#Tech Test Challenge, Mars Rover ##Caitlin Gulliford, 23/12/16
###Solution to the Mars Rover Challenge.
####How to Use: Run the file
[ruby] mission_control.rb
from the command line. When prompted, input the directions for roverA:
LMLMLMLMM
and then for roverB:
MMRMMRMRRM
####Design Logic
The programme is designed with the main 'object' being the Rover. Logic for moving the rover and turning the rover is located in the Rover class.
To run the programme and see the expected output, the mission_control.rb operates as a basic interface.
The challenge instructions were interpreted to create a rover that operates in real time, with the rovers initialised using the input information under the understanding if they are actual rovers they would be on the plateau with a location whether or not it is defined. mission_control.rb then prompts the user to enter the movement instructions(input) to move the rover appropriately. The advantage of this is that the rover moves in a more real time fashion, and can be given further commands after this.
potential improvements
Given more time and resources, I would prefer to move the read_instructions logic into a controller class instead of having it within the rover class. Additionally, while the challenge never asks for the plateau to act with restrictions on the rover (i.e. not letting it move beyond the 5, 5 grid), I would create a plateau class that is initialised with a fixed grid value, and should the rover attempt to move beyond the grid it would return an error. This was attempted but not finalised with successful testing, so has been omitted for sake of cleanliness.
#####Challenge Instructions
Problem : Mars Rover
A squad of robotic rovers are to be landed by NASA on a plateau on Mars.

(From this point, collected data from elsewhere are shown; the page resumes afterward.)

-- ==== Sys2Proof/Machine/NandCommands.lean ====
section
/-! DEFINITION. The family NANDCMD: what each command cycle does to the selected die (20_memory.md R63 to R70 for the
reference device, R78 and 70_reset_and_hazards.md R228 for the general device). With no die selected a command cycle has
no effect (R60). -/

namespace Sys2Proof.Machine

/-! ### Where the spec leaves the device open -/

/-- The device in a state no rule covers, its mode `m`: status and `fail` are free, and a general die is unknown. -/
def State.leaveOpen (s : State) (m : Mode) (c : BitVec 4) (d : Die) : State :=
  (s.drew 2).setDie c { d with
    mode := m
    status := Config.freeByte s.draws
    fail := (Config.freeByte (s.draws + 1)).getLsbD 0
    unknown := d.unknown || decide (s.cfg.device = .general)
    pend := none
    latched := none }

/-- A command outside its rule: the mode is one no rule gives, in which every `DIN` byte is free (20_memory.md R70, R77;
93 U27, U28; log 13). -/
def State.undefine (s : State) (c : BitVec 4) (d : Die) : State := s.leaveOpen .undefined c d

/-- A mode the spec leaves open: any of the eight (93 U26; log 14). -/
def freeMode (draws : Nat) : Mode :=
  [Mode.idle, .id, .readSetup, .readData, .prog, .eraseSetup, .status].getD (Config.freeNat draws) .undefined

/-- A confirm command at an address the device cannot decode: everything the device keeps for this chip select is free,
its image, its mode, its buffers and what it has latched too (20_memory.md R65, 93 U26; log 14). -/
def State.undefineDie (s : State) (c : BitVec 4) (d : Die) : State :=
  let page := s.draws + s.cfg.imageSize
  let rest := page + 2 * s.cfg.fullPageSize
  (s.drew (s.cfg.imageSize + 2 * s.cfg.fullPageSize + 2)).leaveOpen (freeMode rest) c { d with
    image := Memory.writeBytes d.image 0 (freeBytes s.draws s.cfg.imageSize)
    pbuf := freeBytes page s.cfg.fullPageSize
    preg := freeBytes (page + s.cfg.fullPageSize) s.cfg.fullPageSize
    abuf := Config.freeList rest
    rptr := Config.freeNat (rest + 1) }

/-! ### The general device's program and erase (R78) -/

/-- A general die starts a program or erase that would store `bytes` at `off`: it goes busy (42_phases.md R163), and the
addressed bytes are free until the operation has ended with a passing status (20_memory.md R59, R78, 93 U16, U17), with
the write-protect line asserted too (93 U30; log 15, 19). -/
def State.startOperation (s : State) (c : BitVec 4) (d : Die) (off : Nat) (bytes : List Byte) : State :=
  (s.drew bytes.length).setDie c { d with
    image := Memory.writeBytes d.image off (freeBytes s.draws bytes.length)
    mode := .idle
    busy := true
    pend := if d.unknown = true then none else some ⟨off, bytes⟩
    latched := none }

/-! ### The eight command cycles -/

/-- A command cycle on the selected die (20_memory.md R60). -/
def State.commandCycle (s : State) (f : BitVec 4 → Die → State) : Host.Outcome State Fault Refusal :=
  s.onSelected (fun c d => f c (d.disturbed s.cfg))

/-- `CMD(CMD_READ_ID)` (20_memory.md R63). -/
def execCmdReadId (s : State) : Host.Outcome State Fault Refusal :=
  s.commandCycle (fun c d => s.setDie c { d with mode := .id, abuf := [], rptr := 0 })

/-- `CMD(CMD_READ_SETUP)` (20_memory.md R64). -/
def execCmdReadSetup (s : State) : Host.Outcome State Fault Refusal :=
  s.commandCycle (fun c d => s.setDie c { d with mode := .readSetup, abuf := [] })

/-- A page copied into the page register (20_memory.md R66); a general die goes busy (42_phases.md R163). -/
def Die.loadPage (cfg : Config) (d : Die) (col row : Nat) : Die :=
  { d with
    preg := Memory.readBytes d.image (row * cfg.fullPageSize) cfg.fullPageSize
    rptr := col
    mode := .readData
    busy := decide (cfg.device = .general)
    pend := none
    latched := none }

/-- `CMD(CMD_READ_CONFIRM)` (20_memory.md R66; R65, R70 where it is unspecified). -/
def execCmdReadConfirm (s : State) : Host.Outcome State Fault Refusal :=
  s.commandCycle (fun c d =>
    if d.mode = .readSetup then
      match s.cfg.decodePage d.abuf with
      | some (col, row) => s.setDie c (d.loadPage s.cfg col row)
      | none => s.undefineDie c d
    else s.undefine c d)

/-- `CMD(CMD_PROGRAM_SETUP)` (20_memory.md R64). -/
def execCmdProgramSetup (s : State) : Host.Outcome State Fault Refusal :=
  s.commandCycle (fun c d =>
    s.setDie c { d with mode := .prog, abuf := [], pbuf := fill s.cfg.fullPageSize 0xFF })

/-- The end of a reference device's program or erase: `fail`, the status byte, mode IDLE (20_memory.md R68, R69). -/
def Die.finish (d : Die) (wp fail : Bool) : Die :=
  { d with fail := fail, status := statusByte wp fail, mode := .idle }

/-- What a program of `row` stores: the page's bytes AND `pbuf` (20_memory.md R68, R78). -/
def Die.programmed (cfg : Config) (d : Die) (row : Nat) : List Byte :=
  andBytes (Memory.readBytes d.image (row * cfg.fullPageSize) cfg.fullPageSize) d.pbuf

/-- The reference device's program (20_memory.md R68). -/
def State.programReference (s : State) (c : BitVec 4) (d : Die) (row : Nat) : State :=
  if s.wp = true ∨ s.cfg.injected c (row / s.cfg.pagesPerBlock) .program = true then
    s.setDie c (d.finish s.wp true)
  else
    s.setDie c (Die.finish
      { d with image := Memory.writeBytes d.image (row * s.cfg.fullPageSize) (d.programmed s.cfg row) } s.wp false)

/-- `CMD(CMD_PROGRAM_CONFIRM)` (20_memory.md R68, R78; R65, R70 where it is unspecified). -/
def execCmdProgramConfirm (s : State) : Host.Outcome State Fault Refusal :=
  s.commandCycle (fun c d =>
    if d.mode = .prog then
      match s.cfg.decodePage d.abuf with
      | some (_, row) =>
        match s.cfg.device with
        | .reference => s.programReference c d row
        | .general => s.startOperation c d (row * s.cfg.fullPageSize) (d.programmed s.cfg row)
      | none => s.undefineDie c d
    else s.undefine c d)

/-- `CMD(CMD_ERASE_SETUP)` (20_memory.md R64). -/
def execCmdEraseSetup (s : State) : Host.Outcome State Fault Refusal :=
  s.commandCycle (fun c d => s.setDie c { d with mode := .eraseSetup, abuf := [] })

/-- The reference device's erase (20_memory.md R69). -/
def State.eraseReference (s : State) (c : BitVec 4) (d : Die) (block : Nat) : State :=
  if s.wp = true ∨ s.cfg.injected c block .erase = true then
    s.setDie c (d.finish s.wp true)
  else
    s.setDie c (Die.finish
      { d with image := Memory.writeBytes d.image (block * s.cfg.blockSize) (fill s.cfg.blockSize 0xFF) } s.wp false)

/-- `CMD(CMD_ERASE_CONFIRM)` (20_memory.md R69, R78; R65, R70 where it is unspecified). -/
def execCmdEraseConfirm (s : State) : Host.Outcome State Fault Refusal :=
  s.commandCycle (fun c d =>
    if d.mode = .eraseSetup then
      match s.cfg.decodeBlock d.abuf with
      | some block =>
        match s.cfg.device with
        | .reference => s.eraseReference c d block
        | .general => s.startOperation c d (block * s.cfg.blockSize) (fill s.cfg.blockSize 0xFF)
      | none => s.undefineDie c d
    else s.undefine c d)

/-- `CMD(CMD_READ_STATUS)` in any mode (20_memory.md R70). -/
def execCmdReadStatus (s : State) : Host.Outcome State Fault Refusal :=
  s.commandCycle (fun c d => s.setDie c { d with mode := .status, status := statusByte s.wp d.fail })

/-- A command byte that is none of the eight (20_memory.md R70, 93 U27). -/
def unknownCommandCycle (s : State) : Host.Outcome State Fault Refusal :=
  s.commandCycle (fun c d => s.undefine c d)

/-- One command cycle, by its byte (42_phases.md R163). -/
def commandByteCycle (b : Byte) (s : State) : Host.Outcome State Fault Refusal :=
  match nandCmdOf s.cfg b with
  | some .readId => execCmdReadId s
  | some .readSetup => execCmdReadSetup s
  | some .readConfirm => execCmdReadConfirm s
  | some .programSetup => execCmdProgramSetup s
  | some .programConfirm => execCmdProgramConfirm s
  | some .eraseSetup => execCmdEraseSetup s
  | some .eraseConfirm => execCmdEraseConfirm s
  | some .readStatus => execCmdReadStatus s
  | none => unknownCommandCycle s

end Sys2Proof.Machine
end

This plateau, which is curiously rectangular, must be navigated by the rovers so that their on-board cameras can get a complete view of the surrounding terrain to send back to Earth.
A rover’s position and location is represented by a combination of x and y co-ordinates and a letter representing one of the four cardinal compass points. The plateau is divided up into a grid to simplify navigation. An example position might be 0, 0, N, which means the rover is in the bottom left corner and facing North.

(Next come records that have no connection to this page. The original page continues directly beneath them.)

-- ==== Sys2Proof/Machine/Core.lean ====
section
/-! DEFINITION. The machine as the host sees it. -/

def Sys2Proof.core : Host.Core :=
  { State := Sys2Proof.Machine.State
    Fault := Sys2Proof.Machine.Fault
    Refusal := Sys2Proof.Machine.Refusal
    step := Sys2Proof.Machine.step
    reset := Sys2Proof.Machine.State.reset }
end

In order to control a rover, NASA sends a simple string of letters. The possible letters are ‘L’, ‘R’ and ‘M’. ‘L’ and ‘R’ makes the rover spin 90 degrees left or right respectively, without moving from its current spot. ‘M’ means move forward one grid point, and maintain the same heading.
Assume that the square directly North from (x, y) is (x, y+1).
Input:
- The first line of input is the upper-right coordinates of the plateau, the lower- left coordinates are assumed to be 0,0.
- The rest of the input is information pertaining to the rovers that have been deployed. Each rover has two lines of input. The first line gives the rover’s position, and the second line is a series of instructions telling the rover how to explore the plateau.
- The position is made up of two integers and a letter separated by spaces, corresponding to the x and y co-ordinates and the rover’s orientation.
- Each rover will be finished sequentially, which means that the second rover won’t start to move until the first one has finished moving.
Output: The output for each rover should be its final co-ordinates and heading.
Input and Output
Test Input:
Plateau: 55
12N
LMLMLMLMM
33E
MMRMMRMRRM
Expected Output:
13N
51E